Extracted entries Block Start

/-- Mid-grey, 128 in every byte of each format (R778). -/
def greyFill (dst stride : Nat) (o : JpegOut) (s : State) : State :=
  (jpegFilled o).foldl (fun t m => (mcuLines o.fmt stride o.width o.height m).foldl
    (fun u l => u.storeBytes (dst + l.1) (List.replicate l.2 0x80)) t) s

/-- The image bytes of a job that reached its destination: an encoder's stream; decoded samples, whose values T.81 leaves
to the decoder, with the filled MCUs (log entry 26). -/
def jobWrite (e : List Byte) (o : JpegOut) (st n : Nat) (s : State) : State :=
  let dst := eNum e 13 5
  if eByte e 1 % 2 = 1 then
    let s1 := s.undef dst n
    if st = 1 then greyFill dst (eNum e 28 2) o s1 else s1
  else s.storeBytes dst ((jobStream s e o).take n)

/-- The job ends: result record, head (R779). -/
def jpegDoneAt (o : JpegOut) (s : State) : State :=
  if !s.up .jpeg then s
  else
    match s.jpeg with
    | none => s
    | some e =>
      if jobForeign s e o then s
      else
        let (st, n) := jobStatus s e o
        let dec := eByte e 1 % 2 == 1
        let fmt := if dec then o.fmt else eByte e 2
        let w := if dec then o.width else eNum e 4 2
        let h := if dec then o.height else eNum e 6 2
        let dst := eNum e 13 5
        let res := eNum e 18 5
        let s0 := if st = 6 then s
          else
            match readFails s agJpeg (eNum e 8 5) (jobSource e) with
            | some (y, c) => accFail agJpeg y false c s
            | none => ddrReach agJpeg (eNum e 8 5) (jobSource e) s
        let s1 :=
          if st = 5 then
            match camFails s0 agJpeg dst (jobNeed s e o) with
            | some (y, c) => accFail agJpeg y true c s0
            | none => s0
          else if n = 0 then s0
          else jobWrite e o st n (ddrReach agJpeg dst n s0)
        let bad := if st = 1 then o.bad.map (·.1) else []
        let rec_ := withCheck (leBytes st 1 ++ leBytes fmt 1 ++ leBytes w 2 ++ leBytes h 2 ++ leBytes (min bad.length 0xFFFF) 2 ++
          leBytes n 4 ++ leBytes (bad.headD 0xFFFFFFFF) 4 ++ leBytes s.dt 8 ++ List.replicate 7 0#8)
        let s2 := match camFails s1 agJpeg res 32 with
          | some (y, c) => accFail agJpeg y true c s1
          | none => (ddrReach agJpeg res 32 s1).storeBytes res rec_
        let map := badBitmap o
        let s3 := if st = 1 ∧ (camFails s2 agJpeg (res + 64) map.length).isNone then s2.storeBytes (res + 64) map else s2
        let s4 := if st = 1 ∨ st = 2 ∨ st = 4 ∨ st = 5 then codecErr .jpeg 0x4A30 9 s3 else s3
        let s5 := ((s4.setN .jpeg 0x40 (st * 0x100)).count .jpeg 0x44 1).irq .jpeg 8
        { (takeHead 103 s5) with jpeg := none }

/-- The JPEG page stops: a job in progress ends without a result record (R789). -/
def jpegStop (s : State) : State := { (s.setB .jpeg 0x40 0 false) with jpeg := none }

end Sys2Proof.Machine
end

Extracted entries Block End

Work task
Set down each line exactly as it appears, starting at the top of the data and ending at the line containing "if eByte e 1 % 2 = 1 then", and include no other lines.

Worked solution
/-- Mid-grey, 128 in every byte of each format (R778). -/
def greyFill (dst stride : Nat) (o : JpegOut) (s : State) : State :=
  (jpegFilled o).foldl (fun t m => (mcuLines o.fmt stride o.width o.height m).foldl
    (fun u l => u.storeBytes (dst + l.1) (List.replicate l.2 0x80)) t) s

/-- The image bytes of a job that reached its destination: an encoder's stream; decoded samples, whose values T.81 leaves
to the decoder, with the filled MCUs (log entry 26). -/
def jobWrite (e : List Byte) (o : JpegOut) (st n : Nat) (s : State) : State :=
  let dst := eNum e 13 5
  if eByte e 1 % 2 = 1 then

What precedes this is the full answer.